▶ [Supplied data]:
+ + + + + + +

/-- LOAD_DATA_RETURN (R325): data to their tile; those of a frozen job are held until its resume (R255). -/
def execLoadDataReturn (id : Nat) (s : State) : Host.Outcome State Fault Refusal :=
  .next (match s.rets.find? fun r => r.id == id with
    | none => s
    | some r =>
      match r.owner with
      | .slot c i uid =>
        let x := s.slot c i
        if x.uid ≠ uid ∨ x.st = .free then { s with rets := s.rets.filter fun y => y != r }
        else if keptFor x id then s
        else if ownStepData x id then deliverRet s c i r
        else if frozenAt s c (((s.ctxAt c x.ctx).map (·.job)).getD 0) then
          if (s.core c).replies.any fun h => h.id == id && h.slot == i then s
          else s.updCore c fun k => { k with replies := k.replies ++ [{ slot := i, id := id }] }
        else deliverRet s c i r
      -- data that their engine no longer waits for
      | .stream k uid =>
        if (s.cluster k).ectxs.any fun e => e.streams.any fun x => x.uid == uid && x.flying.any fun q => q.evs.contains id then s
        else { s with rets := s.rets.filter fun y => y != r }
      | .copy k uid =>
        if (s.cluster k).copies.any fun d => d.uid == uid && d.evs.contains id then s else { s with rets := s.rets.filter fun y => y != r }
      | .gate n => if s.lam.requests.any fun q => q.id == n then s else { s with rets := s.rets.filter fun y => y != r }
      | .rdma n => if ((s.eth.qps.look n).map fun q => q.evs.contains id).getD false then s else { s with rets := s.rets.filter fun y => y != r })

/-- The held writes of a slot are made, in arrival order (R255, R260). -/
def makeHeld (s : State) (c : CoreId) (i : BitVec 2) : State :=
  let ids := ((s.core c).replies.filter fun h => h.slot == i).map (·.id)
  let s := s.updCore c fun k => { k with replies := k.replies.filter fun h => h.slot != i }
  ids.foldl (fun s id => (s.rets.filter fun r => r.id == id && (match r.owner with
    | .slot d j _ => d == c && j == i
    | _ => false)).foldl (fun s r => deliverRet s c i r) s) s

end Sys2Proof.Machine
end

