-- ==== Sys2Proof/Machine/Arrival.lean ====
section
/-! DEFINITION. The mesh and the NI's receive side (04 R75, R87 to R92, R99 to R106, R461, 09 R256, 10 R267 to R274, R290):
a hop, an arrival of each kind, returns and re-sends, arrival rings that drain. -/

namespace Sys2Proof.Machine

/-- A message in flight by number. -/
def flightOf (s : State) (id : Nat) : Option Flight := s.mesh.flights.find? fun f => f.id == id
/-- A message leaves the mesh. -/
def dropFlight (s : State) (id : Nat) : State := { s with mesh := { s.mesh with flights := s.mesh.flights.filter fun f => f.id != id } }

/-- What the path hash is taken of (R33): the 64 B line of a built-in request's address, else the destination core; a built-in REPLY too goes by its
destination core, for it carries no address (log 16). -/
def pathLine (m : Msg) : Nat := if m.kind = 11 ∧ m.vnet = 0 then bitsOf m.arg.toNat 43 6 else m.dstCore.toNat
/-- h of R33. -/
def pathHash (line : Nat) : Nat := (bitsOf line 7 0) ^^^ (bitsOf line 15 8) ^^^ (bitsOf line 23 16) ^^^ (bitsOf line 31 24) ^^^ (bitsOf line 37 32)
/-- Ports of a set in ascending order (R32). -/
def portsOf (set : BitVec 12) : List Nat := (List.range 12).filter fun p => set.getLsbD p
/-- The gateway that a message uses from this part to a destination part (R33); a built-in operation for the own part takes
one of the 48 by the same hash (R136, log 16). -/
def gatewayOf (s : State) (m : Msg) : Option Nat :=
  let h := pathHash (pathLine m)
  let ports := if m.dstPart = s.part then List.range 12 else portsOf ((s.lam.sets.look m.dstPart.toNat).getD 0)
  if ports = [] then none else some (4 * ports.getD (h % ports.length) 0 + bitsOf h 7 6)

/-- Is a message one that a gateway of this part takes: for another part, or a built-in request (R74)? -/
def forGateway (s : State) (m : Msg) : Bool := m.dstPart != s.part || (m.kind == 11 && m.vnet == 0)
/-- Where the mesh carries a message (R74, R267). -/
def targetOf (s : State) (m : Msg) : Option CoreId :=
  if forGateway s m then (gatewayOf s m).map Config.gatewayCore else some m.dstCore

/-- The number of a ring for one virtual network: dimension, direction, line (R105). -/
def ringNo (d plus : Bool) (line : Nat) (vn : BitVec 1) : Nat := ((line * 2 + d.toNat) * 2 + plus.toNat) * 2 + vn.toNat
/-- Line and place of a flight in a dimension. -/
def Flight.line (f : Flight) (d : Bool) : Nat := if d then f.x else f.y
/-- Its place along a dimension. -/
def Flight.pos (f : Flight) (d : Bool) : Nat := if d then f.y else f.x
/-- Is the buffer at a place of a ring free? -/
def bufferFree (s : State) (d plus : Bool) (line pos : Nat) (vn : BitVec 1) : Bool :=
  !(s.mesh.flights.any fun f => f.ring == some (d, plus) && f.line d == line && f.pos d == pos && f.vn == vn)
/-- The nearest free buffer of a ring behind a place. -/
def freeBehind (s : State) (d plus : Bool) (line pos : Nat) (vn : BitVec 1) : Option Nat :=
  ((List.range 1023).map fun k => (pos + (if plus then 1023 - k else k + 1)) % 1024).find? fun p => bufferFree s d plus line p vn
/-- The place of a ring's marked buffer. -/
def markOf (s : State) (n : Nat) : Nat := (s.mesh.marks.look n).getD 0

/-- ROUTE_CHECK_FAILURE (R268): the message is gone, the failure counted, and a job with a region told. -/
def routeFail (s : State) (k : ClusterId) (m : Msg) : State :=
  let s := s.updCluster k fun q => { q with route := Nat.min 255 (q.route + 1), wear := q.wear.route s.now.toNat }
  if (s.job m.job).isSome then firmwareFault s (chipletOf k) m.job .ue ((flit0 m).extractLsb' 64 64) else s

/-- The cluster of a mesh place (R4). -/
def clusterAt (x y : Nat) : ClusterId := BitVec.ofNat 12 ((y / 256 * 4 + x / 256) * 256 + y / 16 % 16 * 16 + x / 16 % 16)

+ + + + + + +

▶ [Activity]: Gather and copy every line of the data in which the string "List" is found.

▶ [Completed exercise]:
def portsOf (set : BitVec 12) : List Nat := (List.range 12).filter fun p => set.getLsbD p
  let ports := if m.dstPart = s.part then List.range 12 else portsOf ((s.lam.sets.look m.dstPart.toNat).getD 0)
  ((List.range 1023).map fun k => (pos + (if plus then 1023 - k else k + 1)) % 1024).find? fun p => bufferFree s d plus line p vn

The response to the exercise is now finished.